_Exercise prompt_. For the word "bucketBytes", give the number of lines in these entries that contain it, with nothing else.
╭─ The data
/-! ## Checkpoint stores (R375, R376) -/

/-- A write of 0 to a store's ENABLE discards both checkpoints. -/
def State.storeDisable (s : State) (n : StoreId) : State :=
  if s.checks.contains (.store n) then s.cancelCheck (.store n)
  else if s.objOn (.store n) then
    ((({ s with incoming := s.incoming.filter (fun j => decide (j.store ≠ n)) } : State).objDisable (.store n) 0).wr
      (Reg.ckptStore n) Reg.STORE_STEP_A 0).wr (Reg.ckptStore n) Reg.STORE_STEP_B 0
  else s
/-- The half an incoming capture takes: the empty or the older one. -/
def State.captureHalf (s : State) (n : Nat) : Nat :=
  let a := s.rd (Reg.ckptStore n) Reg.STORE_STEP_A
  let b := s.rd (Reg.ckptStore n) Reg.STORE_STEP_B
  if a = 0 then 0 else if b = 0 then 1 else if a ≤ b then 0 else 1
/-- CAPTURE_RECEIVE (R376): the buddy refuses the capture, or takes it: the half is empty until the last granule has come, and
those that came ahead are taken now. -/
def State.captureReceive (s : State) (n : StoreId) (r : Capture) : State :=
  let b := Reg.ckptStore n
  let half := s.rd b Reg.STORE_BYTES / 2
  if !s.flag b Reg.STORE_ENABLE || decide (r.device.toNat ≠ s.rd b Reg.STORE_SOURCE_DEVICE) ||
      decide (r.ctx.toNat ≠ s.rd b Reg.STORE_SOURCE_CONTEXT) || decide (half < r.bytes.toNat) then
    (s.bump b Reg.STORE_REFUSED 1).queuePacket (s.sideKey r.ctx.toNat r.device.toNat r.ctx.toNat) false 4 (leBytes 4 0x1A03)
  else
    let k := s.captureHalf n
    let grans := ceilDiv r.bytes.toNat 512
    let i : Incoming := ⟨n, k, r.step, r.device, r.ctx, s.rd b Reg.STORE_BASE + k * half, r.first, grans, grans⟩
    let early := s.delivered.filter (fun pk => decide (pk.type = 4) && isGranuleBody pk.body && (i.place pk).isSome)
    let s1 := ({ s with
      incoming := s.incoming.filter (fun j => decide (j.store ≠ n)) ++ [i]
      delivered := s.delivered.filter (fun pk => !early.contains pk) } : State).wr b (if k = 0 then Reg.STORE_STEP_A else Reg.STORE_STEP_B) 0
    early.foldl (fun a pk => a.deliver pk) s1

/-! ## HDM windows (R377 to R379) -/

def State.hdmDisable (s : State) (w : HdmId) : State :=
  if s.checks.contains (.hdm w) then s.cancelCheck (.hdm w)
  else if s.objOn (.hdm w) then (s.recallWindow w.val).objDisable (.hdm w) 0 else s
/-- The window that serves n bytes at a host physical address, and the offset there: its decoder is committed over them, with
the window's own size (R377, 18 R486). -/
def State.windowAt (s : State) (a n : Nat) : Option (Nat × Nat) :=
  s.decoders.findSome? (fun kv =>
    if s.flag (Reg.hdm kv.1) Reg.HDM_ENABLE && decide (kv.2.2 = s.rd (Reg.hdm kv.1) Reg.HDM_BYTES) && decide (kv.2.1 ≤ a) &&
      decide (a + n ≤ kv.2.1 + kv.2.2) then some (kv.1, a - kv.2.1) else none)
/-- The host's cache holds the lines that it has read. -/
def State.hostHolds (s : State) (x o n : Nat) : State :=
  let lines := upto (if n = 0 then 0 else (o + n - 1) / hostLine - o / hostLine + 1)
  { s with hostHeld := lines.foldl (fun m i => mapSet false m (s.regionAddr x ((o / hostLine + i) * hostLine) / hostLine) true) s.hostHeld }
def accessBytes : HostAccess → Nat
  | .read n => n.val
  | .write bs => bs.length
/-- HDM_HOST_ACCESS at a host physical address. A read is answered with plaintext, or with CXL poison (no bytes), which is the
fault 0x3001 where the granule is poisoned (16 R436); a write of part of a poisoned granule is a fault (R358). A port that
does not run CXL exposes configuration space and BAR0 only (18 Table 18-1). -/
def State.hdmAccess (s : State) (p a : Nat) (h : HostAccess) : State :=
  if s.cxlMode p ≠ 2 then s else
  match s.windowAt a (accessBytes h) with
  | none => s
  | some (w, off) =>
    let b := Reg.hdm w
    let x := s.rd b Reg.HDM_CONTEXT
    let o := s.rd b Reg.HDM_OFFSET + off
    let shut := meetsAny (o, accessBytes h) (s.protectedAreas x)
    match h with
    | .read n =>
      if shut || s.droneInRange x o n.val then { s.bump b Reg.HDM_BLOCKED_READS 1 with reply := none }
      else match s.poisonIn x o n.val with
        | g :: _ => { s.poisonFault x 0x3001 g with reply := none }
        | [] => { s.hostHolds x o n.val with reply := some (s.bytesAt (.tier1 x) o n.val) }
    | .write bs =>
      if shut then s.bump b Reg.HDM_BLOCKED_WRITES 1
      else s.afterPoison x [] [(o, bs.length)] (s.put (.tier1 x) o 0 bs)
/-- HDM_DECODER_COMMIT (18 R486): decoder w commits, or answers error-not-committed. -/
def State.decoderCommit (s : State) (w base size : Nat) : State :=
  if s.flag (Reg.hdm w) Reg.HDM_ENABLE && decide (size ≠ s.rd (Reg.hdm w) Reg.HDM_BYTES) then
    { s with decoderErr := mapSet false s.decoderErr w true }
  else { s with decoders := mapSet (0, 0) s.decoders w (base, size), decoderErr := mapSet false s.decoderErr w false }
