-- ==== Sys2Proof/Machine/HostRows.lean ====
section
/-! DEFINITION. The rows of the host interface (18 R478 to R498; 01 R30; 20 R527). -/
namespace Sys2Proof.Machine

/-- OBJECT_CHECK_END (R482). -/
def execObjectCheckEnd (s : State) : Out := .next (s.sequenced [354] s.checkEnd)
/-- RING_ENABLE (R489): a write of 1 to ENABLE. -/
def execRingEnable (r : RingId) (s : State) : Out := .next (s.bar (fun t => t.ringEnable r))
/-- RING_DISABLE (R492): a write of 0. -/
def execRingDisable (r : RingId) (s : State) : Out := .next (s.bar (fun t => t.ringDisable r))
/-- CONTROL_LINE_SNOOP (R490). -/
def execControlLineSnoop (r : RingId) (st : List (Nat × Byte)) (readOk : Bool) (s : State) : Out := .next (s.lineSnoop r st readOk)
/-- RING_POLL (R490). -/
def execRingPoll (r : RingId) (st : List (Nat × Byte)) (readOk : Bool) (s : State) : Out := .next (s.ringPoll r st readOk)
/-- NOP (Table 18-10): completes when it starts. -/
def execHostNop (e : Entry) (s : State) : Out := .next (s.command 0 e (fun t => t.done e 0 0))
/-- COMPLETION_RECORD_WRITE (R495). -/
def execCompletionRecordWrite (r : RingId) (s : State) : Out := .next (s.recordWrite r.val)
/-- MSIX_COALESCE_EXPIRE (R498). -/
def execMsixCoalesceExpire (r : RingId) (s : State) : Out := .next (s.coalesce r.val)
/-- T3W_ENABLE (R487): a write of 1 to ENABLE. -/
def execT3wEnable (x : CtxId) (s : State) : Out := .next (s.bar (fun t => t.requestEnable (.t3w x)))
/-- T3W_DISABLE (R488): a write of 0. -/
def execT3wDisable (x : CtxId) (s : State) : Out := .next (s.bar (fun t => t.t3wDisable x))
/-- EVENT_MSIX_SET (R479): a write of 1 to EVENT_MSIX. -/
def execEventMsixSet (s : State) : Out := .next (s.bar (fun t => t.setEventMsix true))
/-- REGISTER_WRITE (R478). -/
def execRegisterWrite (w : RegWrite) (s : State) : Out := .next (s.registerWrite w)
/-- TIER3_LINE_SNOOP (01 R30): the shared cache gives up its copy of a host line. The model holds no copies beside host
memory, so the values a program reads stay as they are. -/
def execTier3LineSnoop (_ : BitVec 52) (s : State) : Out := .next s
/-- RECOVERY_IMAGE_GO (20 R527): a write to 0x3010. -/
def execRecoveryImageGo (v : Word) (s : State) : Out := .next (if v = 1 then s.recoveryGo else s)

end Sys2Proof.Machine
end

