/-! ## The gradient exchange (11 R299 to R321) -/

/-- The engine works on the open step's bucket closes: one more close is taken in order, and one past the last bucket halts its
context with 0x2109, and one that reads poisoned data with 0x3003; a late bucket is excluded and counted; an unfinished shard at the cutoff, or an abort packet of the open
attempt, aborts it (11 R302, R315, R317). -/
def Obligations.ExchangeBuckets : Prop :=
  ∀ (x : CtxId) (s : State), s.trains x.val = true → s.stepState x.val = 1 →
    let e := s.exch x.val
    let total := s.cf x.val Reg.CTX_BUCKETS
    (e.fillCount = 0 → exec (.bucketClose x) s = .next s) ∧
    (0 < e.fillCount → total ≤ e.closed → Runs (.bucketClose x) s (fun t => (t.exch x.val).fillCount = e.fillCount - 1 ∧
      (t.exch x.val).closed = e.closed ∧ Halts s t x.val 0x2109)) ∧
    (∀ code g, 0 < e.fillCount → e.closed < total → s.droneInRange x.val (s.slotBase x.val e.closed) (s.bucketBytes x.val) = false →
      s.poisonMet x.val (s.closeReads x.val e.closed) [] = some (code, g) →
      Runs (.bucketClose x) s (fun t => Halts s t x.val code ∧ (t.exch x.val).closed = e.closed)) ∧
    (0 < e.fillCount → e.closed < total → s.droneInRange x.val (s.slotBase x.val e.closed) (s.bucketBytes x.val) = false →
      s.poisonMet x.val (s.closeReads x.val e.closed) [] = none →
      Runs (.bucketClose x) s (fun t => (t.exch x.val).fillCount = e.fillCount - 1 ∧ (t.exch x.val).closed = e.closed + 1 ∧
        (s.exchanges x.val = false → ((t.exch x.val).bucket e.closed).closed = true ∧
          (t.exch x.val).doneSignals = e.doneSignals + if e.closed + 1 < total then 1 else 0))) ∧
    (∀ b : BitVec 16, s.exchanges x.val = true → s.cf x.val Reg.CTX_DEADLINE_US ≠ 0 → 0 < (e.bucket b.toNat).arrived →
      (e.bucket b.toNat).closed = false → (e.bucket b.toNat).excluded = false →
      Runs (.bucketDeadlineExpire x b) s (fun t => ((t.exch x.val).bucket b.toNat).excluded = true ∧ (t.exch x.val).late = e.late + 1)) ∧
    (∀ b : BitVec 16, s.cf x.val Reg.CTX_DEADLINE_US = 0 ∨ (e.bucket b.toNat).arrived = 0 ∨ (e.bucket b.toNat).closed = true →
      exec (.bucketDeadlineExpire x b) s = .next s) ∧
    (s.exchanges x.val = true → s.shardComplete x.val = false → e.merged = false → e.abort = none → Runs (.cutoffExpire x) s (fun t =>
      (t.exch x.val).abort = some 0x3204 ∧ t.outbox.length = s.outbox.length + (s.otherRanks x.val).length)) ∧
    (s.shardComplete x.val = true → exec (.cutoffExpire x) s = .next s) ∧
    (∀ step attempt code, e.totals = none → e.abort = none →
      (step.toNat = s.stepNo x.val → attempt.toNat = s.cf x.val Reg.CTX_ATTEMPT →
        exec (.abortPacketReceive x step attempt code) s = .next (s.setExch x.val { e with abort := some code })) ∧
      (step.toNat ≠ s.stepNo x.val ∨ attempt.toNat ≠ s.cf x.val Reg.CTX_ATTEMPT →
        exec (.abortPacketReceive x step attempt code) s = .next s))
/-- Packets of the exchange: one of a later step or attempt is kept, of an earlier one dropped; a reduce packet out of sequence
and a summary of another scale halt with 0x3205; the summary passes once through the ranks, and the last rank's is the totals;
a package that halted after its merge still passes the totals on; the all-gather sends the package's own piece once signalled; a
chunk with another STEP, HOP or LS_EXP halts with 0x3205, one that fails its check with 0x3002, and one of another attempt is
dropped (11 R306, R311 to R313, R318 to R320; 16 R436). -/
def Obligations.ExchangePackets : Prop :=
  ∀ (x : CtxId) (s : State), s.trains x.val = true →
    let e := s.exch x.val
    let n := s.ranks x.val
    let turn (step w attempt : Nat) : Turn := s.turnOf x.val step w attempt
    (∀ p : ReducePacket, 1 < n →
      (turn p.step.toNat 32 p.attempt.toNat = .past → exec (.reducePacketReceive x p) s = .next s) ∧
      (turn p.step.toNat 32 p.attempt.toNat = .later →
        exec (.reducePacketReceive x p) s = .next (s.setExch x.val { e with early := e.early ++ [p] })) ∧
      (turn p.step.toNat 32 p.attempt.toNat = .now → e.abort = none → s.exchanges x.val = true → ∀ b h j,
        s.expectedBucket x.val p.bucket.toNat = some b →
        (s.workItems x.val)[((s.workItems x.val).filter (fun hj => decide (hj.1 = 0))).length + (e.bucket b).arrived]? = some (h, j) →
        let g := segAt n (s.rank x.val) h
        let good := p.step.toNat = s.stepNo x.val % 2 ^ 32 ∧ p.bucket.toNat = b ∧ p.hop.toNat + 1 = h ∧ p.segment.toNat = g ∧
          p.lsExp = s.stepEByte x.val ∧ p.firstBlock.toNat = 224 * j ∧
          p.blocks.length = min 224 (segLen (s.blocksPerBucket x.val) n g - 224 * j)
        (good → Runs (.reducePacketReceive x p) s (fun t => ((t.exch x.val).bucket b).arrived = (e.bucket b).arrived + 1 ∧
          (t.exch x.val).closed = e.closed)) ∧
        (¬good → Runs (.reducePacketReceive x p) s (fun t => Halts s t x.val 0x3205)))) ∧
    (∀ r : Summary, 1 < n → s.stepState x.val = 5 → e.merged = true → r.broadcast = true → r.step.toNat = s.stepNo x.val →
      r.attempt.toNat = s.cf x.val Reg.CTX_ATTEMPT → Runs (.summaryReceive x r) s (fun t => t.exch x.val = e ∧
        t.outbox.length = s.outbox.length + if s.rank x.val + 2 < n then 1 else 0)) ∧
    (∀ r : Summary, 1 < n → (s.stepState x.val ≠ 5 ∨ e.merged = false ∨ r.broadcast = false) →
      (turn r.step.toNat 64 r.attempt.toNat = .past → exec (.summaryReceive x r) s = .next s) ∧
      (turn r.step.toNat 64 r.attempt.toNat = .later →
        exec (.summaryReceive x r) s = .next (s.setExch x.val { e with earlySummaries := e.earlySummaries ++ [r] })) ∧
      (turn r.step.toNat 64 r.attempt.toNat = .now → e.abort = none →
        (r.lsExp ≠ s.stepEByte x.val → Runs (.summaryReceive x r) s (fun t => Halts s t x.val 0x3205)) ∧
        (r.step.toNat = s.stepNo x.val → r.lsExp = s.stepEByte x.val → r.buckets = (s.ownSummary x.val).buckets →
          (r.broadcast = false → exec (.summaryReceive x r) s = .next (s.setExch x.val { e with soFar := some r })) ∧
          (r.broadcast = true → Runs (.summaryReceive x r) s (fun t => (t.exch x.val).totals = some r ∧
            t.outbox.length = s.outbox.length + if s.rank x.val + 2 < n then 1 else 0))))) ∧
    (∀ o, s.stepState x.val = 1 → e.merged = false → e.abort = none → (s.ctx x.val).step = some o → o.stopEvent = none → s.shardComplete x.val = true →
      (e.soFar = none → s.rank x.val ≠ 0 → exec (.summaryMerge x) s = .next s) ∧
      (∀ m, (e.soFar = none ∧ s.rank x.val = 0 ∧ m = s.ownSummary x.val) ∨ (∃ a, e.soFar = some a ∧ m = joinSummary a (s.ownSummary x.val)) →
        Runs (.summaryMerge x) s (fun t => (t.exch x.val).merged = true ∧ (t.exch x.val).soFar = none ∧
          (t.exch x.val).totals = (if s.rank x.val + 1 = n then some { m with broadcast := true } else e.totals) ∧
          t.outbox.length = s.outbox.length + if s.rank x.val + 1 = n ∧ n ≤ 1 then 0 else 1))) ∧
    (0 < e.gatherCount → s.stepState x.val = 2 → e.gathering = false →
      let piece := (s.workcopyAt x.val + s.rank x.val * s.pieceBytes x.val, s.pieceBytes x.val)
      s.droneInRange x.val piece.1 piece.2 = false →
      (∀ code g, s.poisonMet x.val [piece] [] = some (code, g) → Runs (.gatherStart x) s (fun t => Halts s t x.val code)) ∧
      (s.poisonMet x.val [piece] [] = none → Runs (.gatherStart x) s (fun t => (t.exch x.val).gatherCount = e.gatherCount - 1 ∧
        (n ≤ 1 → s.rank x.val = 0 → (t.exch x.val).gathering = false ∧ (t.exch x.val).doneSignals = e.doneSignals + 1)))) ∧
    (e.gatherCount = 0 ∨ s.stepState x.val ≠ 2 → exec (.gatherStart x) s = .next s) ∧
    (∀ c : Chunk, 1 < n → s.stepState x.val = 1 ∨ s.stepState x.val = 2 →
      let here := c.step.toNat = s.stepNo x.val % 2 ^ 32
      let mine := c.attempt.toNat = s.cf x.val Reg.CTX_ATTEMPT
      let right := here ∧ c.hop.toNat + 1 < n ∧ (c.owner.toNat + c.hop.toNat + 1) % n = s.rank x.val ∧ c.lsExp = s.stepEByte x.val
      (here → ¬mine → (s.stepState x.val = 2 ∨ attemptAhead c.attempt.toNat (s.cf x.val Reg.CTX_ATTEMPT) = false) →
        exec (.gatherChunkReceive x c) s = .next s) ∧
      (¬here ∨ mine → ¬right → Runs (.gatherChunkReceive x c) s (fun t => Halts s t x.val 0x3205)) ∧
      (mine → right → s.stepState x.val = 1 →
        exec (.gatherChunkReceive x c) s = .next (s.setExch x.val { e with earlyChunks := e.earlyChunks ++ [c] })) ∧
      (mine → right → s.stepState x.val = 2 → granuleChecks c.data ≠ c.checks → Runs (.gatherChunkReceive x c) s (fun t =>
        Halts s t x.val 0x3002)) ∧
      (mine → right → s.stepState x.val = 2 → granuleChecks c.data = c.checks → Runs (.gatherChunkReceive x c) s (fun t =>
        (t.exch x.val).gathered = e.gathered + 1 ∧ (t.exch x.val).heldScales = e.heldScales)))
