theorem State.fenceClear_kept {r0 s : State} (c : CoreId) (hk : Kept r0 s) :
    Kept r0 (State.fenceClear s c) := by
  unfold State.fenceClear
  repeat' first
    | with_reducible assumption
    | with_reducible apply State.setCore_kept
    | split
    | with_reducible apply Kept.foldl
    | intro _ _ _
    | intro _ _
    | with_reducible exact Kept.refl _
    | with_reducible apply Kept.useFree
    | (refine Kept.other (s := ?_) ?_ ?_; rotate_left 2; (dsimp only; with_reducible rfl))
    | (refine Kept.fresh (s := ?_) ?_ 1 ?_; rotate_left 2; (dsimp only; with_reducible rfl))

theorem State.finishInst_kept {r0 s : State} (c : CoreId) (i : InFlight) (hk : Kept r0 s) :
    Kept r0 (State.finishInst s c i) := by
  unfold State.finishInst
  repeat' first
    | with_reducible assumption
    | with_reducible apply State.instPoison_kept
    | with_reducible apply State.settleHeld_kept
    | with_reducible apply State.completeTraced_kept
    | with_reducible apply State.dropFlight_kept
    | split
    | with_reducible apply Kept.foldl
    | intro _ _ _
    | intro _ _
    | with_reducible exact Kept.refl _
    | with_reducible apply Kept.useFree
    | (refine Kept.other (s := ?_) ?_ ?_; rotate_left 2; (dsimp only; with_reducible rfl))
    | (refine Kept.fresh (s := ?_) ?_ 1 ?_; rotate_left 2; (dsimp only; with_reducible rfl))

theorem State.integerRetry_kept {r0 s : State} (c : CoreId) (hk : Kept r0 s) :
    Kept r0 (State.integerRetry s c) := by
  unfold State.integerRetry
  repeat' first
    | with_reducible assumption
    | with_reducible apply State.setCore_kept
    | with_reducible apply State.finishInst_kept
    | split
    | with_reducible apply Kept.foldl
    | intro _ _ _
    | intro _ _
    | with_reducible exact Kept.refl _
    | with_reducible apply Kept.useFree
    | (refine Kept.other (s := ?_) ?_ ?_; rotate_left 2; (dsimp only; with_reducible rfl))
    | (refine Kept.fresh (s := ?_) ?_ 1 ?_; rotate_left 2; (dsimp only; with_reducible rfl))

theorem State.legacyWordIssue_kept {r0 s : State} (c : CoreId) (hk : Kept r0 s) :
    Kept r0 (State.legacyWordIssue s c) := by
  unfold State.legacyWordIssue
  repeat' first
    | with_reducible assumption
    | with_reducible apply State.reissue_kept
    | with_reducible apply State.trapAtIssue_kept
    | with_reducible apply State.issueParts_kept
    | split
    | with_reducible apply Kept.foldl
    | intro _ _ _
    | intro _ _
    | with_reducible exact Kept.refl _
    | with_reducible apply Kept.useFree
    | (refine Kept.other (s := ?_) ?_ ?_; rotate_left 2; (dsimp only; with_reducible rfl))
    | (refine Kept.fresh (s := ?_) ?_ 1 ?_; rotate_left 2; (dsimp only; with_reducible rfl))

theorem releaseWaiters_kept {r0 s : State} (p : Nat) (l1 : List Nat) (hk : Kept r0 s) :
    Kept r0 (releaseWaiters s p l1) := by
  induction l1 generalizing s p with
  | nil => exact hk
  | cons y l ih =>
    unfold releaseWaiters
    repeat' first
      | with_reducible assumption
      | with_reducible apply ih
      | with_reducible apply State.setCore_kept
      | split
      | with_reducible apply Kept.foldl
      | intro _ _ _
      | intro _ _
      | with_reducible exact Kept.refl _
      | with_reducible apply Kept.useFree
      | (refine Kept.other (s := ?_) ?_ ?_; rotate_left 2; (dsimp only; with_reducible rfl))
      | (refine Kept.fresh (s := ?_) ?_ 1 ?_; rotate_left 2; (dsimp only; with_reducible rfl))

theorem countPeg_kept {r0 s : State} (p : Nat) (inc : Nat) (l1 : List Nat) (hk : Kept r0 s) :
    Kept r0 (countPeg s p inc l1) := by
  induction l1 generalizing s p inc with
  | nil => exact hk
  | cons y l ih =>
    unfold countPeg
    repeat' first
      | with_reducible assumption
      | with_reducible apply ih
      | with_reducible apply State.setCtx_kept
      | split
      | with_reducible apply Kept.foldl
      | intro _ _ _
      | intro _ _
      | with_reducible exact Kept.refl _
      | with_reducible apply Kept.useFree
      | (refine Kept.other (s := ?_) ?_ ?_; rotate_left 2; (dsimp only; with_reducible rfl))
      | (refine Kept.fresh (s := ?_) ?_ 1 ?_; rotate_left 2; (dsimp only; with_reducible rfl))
╰─
_Solution_. 2